WHAT TO PRODUCE → Search the material for the string "writeAndAdvance" and copy each line where it occurs.

RECORD EXTRACTS →
* * * * * * *
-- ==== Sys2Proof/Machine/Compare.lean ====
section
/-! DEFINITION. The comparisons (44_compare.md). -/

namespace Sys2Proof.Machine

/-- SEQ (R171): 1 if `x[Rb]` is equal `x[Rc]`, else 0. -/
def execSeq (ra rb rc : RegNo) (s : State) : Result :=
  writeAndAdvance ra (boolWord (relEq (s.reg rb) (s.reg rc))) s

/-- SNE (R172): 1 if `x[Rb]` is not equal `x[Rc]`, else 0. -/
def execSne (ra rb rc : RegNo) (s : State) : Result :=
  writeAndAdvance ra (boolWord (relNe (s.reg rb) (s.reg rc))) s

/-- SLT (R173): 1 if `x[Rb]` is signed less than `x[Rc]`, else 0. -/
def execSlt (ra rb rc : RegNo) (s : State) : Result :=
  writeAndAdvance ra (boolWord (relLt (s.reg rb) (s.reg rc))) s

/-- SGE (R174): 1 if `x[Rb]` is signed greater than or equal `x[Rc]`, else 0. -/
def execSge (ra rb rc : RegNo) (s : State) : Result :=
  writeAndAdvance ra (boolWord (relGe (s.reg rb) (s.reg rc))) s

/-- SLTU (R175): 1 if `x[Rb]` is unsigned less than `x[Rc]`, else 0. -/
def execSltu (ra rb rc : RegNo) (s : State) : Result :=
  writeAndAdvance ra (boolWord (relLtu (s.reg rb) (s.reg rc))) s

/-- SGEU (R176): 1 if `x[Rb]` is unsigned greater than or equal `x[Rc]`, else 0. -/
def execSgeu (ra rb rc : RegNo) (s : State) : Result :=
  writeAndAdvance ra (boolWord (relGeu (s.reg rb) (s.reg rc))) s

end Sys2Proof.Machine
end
* * * * * * *
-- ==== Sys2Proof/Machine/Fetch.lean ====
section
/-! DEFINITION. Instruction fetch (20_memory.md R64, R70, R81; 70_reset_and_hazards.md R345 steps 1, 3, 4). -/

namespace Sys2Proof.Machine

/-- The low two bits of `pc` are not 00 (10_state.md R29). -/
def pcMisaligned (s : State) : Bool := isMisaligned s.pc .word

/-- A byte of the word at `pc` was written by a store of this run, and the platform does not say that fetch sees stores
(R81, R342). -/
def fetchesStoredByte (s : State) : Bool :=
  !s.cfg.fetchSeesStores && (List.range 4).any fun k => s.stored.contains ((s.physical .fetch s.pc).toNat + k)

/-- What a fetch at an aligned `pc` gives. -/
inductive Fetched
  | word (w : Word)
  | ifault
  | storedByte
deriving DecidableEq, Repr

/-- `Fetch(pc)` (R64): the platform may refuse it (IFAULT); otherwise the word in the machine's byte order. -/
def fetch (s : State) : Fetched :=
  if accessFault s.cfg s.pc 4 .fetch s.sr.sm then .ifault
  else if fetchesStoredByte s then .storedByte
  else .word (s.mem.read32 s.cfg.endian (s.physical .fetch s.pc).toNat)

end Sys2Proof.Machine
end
* * * * * * *
SOLUTION TO THE EXERCISE →
  writeAndAdvance ra (boolWord (relEq (s.reg rb) (s.reg rc))) s
  writeAndAdvance ra (boolWord (relNe (s.reg rb) (s.reg rc))) s
  writeAndAdvance ra (boolWord (relLt (s.reg rb) (s.reg rc))) s
  writeAndAdvance ra (boolWord (relGe (s.reg rb) (s.reg rc))) s
  writeAndAdvance ra (boolWord (relLtu (s.reg rb) (s.reg rc))) s
  writeAndAdvance ra (boolWord (relGeu (s.reg rb) (s.reg rc))) s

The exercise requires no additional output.